►

/-- At the first boundary after its command, a pending STOP leaves the handle STOPPED and a pending START leaves it RUNNING, with the shadows written before the boundary in force, each but one whose parity does not match, which asserts CFG_PARITY; the command ends with result OK and CMD_DONE. A sink that stops is clamped off, and a head holds its drives. Before the boundary nothing happens (a METER or FEEDER completes with its feeder's CYCLE boundary alone). Every other handle stays. -/
def Obligations.HandlesAtTheirBoundary : Prop :=
  (∀ (typ i k : Nat), ∀ (dt : Nat) (s0 : State), let s := s0.after dt; s0.powered = true → (s.works wSTR ∧ s.str.pend = some { start := false, typ := typ, idx := i, cyc := k } ∧ k < s.cyc ∧ s.strDue typ i = true ∧ s.hst typ i = .running) →
    ∃ t, exec (.handleStopComplete dt) s0 = .next t ∧
      (t.str = { s.str with
        handles := t.str.handles, pend := none, cmdSeq := (s.str.cmdSeq + 1) % 256, result := 0, detail := 0,
        stAfter := .stopped } ∧
      t.handle typ i = { s.handle typ i with st := .stopped } ∧
      (∀ k, k ≠ State.hkey typ i → tabGet t.str.handles k = tabGet s.str.handles k) ∧ t.raised (reg wSTR 0) 0 ∧
      (typ ≠ tHEAD ∧ typ ≠ tSINK → t.mst = s.mst) ∧ (typ ≠ tMILESTONE → t.tbs = s.tbs) ∧
      (typ ≠ tLANTERN → t.scn = s.scn ∧ t.ltb = s.ltb ∧ ∀ a, t.byte a = s.byte a) ∧ (typ ≠ tLANTERN ∧ typ ≠ tQUEUE → t.qdm = s.qdm) ∧
      (∀ x, s.inRing x = false → t.byte x = s.byte x)) ∧
      Frame [.evr, .ltb, .mem, .mst, .qdm, .scn, .stat, .str, .tbs]
        [] s t)
  ∧ (∀ (i k : Nat), ∀ (dt : Nat) (s0 : State), let s := s0.after dt; s0.powered = true → (s.works wSTR ∧ s.str.pend = some { start := false, typ := tSINK, idx := i, cyc := k } ∧ k < s.cyc ∧ s.atPeriod (i / 7) = true ∧
      s.hst tSINK i = .running ∧ i < s.mst.sinks.length) →
    ∃ t, exec (.handleStopComplete dt) s0 = .next t ∧
      (t.handle tSINK i = { s.handle tSINK i with st := .stopped } ∧ t.sink i = (s.sink i).clampOff ∧
      (∀ j, j ≠ i → t.sink j = s.sink j) ∧ t.mst = { s.mst with sinks := t.mst.sinks }) ∧
      Frame [.evr, .mst, .str]
        [(reg wSTR 0, 0)] s t)
  ∧ (∀ (typ i k : Nat), ∀ (dt : Nat) (s0 : State), let s := s0.after dt; s0.powered = true → (s.works wSTR ∧ s.str.pend = some { start := true, typ := typ, idx := i, cyc := k } ∧ k < s.cyc ∧ s.strDue typ i = true) →
    ∃ t, exec (.handleStartComplete dt) s0 = .next t ∧
      (t.str = { s.str with
        handles := t.str.handles, pend := none, cmdSeq := (s.str.cmdSeq + 1) % 256, result := 0, detail := 0,
        stAfter := .running } ∧
      t.handle typ i = { s.handle typ i with st := .running } ∧
      (∀ k, k ≠ State.hkey typ i → tabGet t.str.handles k = tabGet s.str.handles k) ∧ t.raised (reg wSTR 0) 0 ∧
      s.copied t s.cyc (s.ownedChanged s.cyc typ i) ∧ s.copyAsserts t (s.ownedChanged s.cyc typ i) ∧
      t.scn = { s.scn with progStart := if typ = tPROGRAMME then true else s.scn.progStart }) ∧
      Frame [.act, .changed, .evr, .mst, .qdm, .scn, .stat, .str, .sys, .tbs]
        [] s t)
  ∧ (∀ (typ i k : Nat) (x : Bool), ∀ (dt : Nat) (s0 : State), let s := s0.after dt; s0.powered = true → (s.str.pend = some { start := x, typ := typ, idx := i, cyc := k } ∧ (s.strDue typ i = false ∨ s.cyc ≤ k)) →
    ∃ t, exec ((if x then .handleStartComplete dt else .handleStopComplete dt)) s0 = .next t ∧
      (t = s) ∧
      Frame []
        [] s t)

/-- COMMIT and CLEAR take the next ticket and join the queue with the index, mask and source in force; with 64 queued they only set EDIT_OVERRUN. A write of LTB_EUIHI stores it and looks up the entry that holds the EUI-64. A master's write to memory outside the LTABLE region stores its bytes; one that lies in the region stores nothing, and its address is recorded with DIRECT_WRITE unless one is recorded already; one outside every memory faults (the spec gives no device there: model's choice). Everything else stays. -/
def Obligations.TableCommands : Prop :=
  (∀ (m : Nat) (x : Bool), Completes (fun dt => (if x then .ltbClear dt m else .ltbCommit dt m)) [.ltb, .reply]
    []
    (fun s => s.lets m (reg wLTB 0x018) ∧ s.ltb.queue.length < 64)
    (fun s t => t.ltb = { s.ltb with
        issued := (s.ltb.issued + 1) % 256,
        queue := s.ltb.queue ++ [({
          ticket := (s.ltb.issued + 1) % 256, clear := x, index := fld (s.cfg (reg wLTB 0x014)) 11 0,
          mask := fld (s.cfg (reg wLTB 0x014)) 21 16, src := (s.cfg (reg wLTB 0x010)).toNat } : EditCmd)] }))
  ∧ (∀ (m : Nat) (x : Bool), Completes (fun dt => (if x then .ltbClear dt m else .ltbCommit dt m)) [.evr, .reply]
    [(reg wLTB 0, 3)]
    (fun s => s.lets m (reg wLTB 0x018) ∧ 64 ≤ s.ltb.queue.length)
    (fun _ t => t.raised (reg wLTB 0) 3))
  ∧ (∀ (m : Nat) (v : Word), Completes (fun dt => .ltbEuiLookup dt m v) [.cfg, .ltb, .reply]
    []
    (fun s => s.lets m (reg wLTB 0x034))
    (fun s t => s.stores t (reg wLTB 0x034) v ∧
      t.ltb = { s.ltb with euiFound := s.findEui ((s.cfg (reg wLTB 0x030)).toNat + 2 ^ 32 * v.toNat) }))
  ∧ (∀ (m a : Nat) (d : List Byte), State.memSpan a d.length = true → Completes (fun dt => .ltableDirectWrite dt m a d) [.mem]
    []
    (fun s => ∀ i, i < d.length → s.inLtable (a + i) = false)
    (fun s t => (∀ i, i < d.length → t.byte (a + i) = nth 0 d i) ∧ (∀ x, x < a ∨ a + d.length ≤ x → t.byte x = s.byte x)))
  ∧ (∀ (m a : Nat) (d : List Byte), State.memSpan a d.length = true ∧ d ≠ [] → Completes (fun dt => .ltableDirectWrite dt m a d) [.evr, .ltb]
    [(reg wLTB 0, 0)]
    (fun s => ∀ i, i < d.length → s.inLtable (a + i) = true)
    (fun s t => t.raised (reg wLTB 0) 0 ∧
      t.ltb = (if s.statSet (reg wLTB 0) 0 then s.ltb else { s.ltb with dwAddr := a })))
  ∧ (∀ dt m a d s, State.memSpan a d.length = false → exec (.ltableDirectWrite dt m a d) s = .fault (.noMemory a))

◄

Exercise ::
All of the material should be copied verbatim.

Solution ::
/-- At the first boundary after its command, a pending STOP leaves the handle STOPPED and a pending START leaves it RUNNING, with the shadows written before the boundary in force, each but one whose parity does not match, which asserts CFG_PARITY; the command ends with result OK and CMD_DONE. A sink that stops is clamped off, and a head holds its drives. Before the boundary nothing happens (a METER or FEEDER completes with its feeder's CYCLE boundary alone). Every other handle stays. -/
def Obligations.HandlesAtTheirBoundary : Prop :=
  (∀ (typ i k : Nat), ∀ (dt : Nat) (s0 : State), let s := s0.after dt; s0.powered = true → (s.works wSTR ∧ s.str.pend = some { start := false, typ := typ, idx := i, cyc := k } ∧ k < s.cyc ∧ s.strDue typ i = true ∧ s.hst typ i = .running) →
    ∃ t, exec (.handleStopComplete dt) s0 = .next t ∧
      (t.str = { s.str with
        handles := t.str.handles, pend := none, cmdSeq := (s.str.cmdSeq + 1) % 256, result := 0, detail := 0,
        stAfter := .stopped } ∧
      t.handle typ i = { s.handle typ i with st := .stopped } ∧
      (∀ k, k ≠ State.hkey typ i → tabGet t.str.handles k = tabGet s.str.handles k) ∧ t.raised (reg wSTR 0) 0 ∧
      (typ ≠ tHEAD ∧ typ ≠ tSINK → t.mst = s.mst) ∧ (typ ≠ tMILESTONE → t.tbs = s.tbs) ∧
      (typ ≠ tLANTERN → t.scn = s.scn ∧ t.ltb = s.ltb ∧ ∀ a, t.byte a = s.byte a) ∧ (typ ≠ tLANTERN ∧ typ ≠ tQUEUE → t.qdm = s.qdm) ∧
      (∀ x, s.inRing x = false → t.byte x = s.byte x)) ∧
      Frame [.evr, .ltb, .mem, .mst, .qdm, .scn, .stat, .str, .tbs]
        [] s t)
  ∧ (∀ (i k : Nat), ∀ (dt : Nat) (s0 : State), let s := s0.after dt; s0.powered = true → (s.works wSTR ∧ s.str.pend = some { start := false, typ := tSINK, idx := i, cyc := k } ∧ k < s.cyc ∧ s.atPeriod (i / 7) = true ∧
      s.hst tSINK i = .running ∧ i < s.mst.sinks.length) →
    ∃ t, exec (.handleStopComplete dt) s0 = .next t ∧
      (t.handle tSINK i = { s.handle tSINK i with st := .stopped } ∧ t.sink i = (s.sink i).clampOff ∧
      (∀ j, j ≠ i → t.sink j = s.sink j) ∧ t.mst = { s.mst with sinks := t.mst.sinks }) ∧
      Frame [.evr, .mst, .str]
        [(reg wSTR 0, 0)] s t)
  ∧ (∀ (typ i k : Nat), ∀ (dt : Nat) (s0 : State), let s := s0.after dt; s0.powered = true → (s.works wSTR ∧ s.str.pend = some { start := true, typ := typ, idx := i, cyc := k } ∧ k < s.cyc ∧ s.strDue typ i = true) →
    ∃ t, exec (.handleStartComplete dt) s0 = .next t ∧
      (t.str = { s.str with
        handles := t.str.handles, pend := none, cmdSeq := (s.str.cmdSeq + 1) % 256, result := 0, detail := 0,
        stAfter := .running } ∧
      t.handle typ i = { s.handle typ i with st := .running } ∧
      (∀ k, k ≠ State.hkey typ i → tabGet t.str.handles k = tabGet s.str.handles k) ∧ t.raised (reg wSTR 0) 0 ∧
      s.copied t s.cyc (s.ownedChanged s.cyc typ i) ∧ s.copyAsserts t (s.ownedChanged s.cyc typ i) ∧
      t.scn = { s.scn with progStart := if typ = tPROGRAMME then true else s.scn.progStart }) ∧
      Frame [.act, .changed, .evr, .mst, .qdm, .scn, .stat, .str, .sys, .tbs]
        [] s t)
  ∧ (∀ (typ i k : Nat) (x : Bool), ∀ (dt : Nat) (s0 : State), let s := s0.after dt; s0.powered = true → (s.str.pend = some { start := x, typ := typ, idx := i, cyc := k } ∧ (s.strDue typ i = false ∨ s.cyc ≤ k)) →
    ∃ t, exec ((if x then .handleStartComplete dt else .handleStopComplete dt)) s0 = .next t ∧
      (t = s) ∧
      Frame []
        [] s t)

/-- COMMIT and CLEAR take the next ticket and join the queue with the index, mask and source in force; with 64 queued they only set EDIT_OVERRUN. A write of LTB_EUIHI stores it and looks up the entry that holds the EUI-64. A master's write to memory outside the LTABLE region stores its bytes; one that lies in the region stores nothing, and its address is recorded with DIRECT_WRITE unless one is recorded already; one outside every memory faults (the spec gives no device there: model's choice). Everything else stays. -/
def Obligations.TableCommands : Prop :=
  (∀ (m : Nat) (x : Bool), Completes (fun dt => (if x then .ltbClear dt m else .ltbCommit dt m)) [.ltb, .reply]
    []
    (fun s => s.lets m (reg wLTB 0x018) ∧ s.ltb.queue.length < 64)
    (fun s t => t.ltb = { s.ltb with
        issued := (s.ltb.issued + 1) % 256,
        queue := s.ltb.queue ++ [({
          ticket := (s.ltb.issued + 1) % 256, clear := x, index := fld (s.cfg (reg wLTB 0x014)) 11 0,
          mask := fld (s.cfg (reg wLTB 0x014)) 21 16, src := (s.cfg (reg wLTB 0x010)).toNat } : EditCmd)] }))
  ∧ (∀ (m : Nat) (x : Bool), Completes (fun dt => (if x then .ltbClear dt m else .ltbCommit dt m)) [.evr, .reply]
    [(reg wLTB 0, 3)]
    (fun s => s.lets m (reg wLTB 0x018) ∧ 64 ≤ s.ltb.queue.length)
    (fun _ t => t.raised (reg wLTB 0) 3))
  ∧ (∀ (m : Nat) (v : Word), Completes (fun dt => .ltbEuiLookup dt m v) [.cfg, .ltb, .reply]
    []
    (fun s => s.lets m (reg wLTB 0x034))
    (fun s t => s.stores t (reg wLTB 0x034) v ∧
      t.ltb = { s.ltb with euiFound := s.findEui ((s.cfg (reg wLTB 0x030)).toNat + 2 ^ 32 * v.toNat) }))
  ∧ (∀ (m a : Nat) (d : List Byte), State.memSpan a d.length = true → Completes (fun dt => .ltableDirectWrite dt m a d) [.mem]
    []
    (fun s => ∀ i, i < d.length → s.inLtable (a + i) = false)
    (fun s t => (∀ i, i < d.length → t.byte (a + i) = nth 0 d i) ∧ (∀ x, x < a ∨ a + d.length ≤ x → t.byte x = s.byte x)))
  ∧ (∀ (m a : Nat) (d : List Byte), State.memSpan a d.length = true ∧ d ≠ [] → Completes (fun dt => .ltableDirectWrite dt m a d) [.evr, .ltb]
    [(reg wLTB 0, 0)]
    (fun s => ∀ i, i < d.length → s.inLtable (a + i) = true)
    (fun s t => t.raised (reg wLTB 0) 0 ∧
      t.ltb = (if s.statSet (reg wLTB 0) 0 then s.ltb else { s.ltb with dwAddr := a })))
  ∧ (∀ dt m a d s, State.memSpan a d.length = false → exec (.ltableDirectWrite dt m a d) s = .fault (.noMemory a))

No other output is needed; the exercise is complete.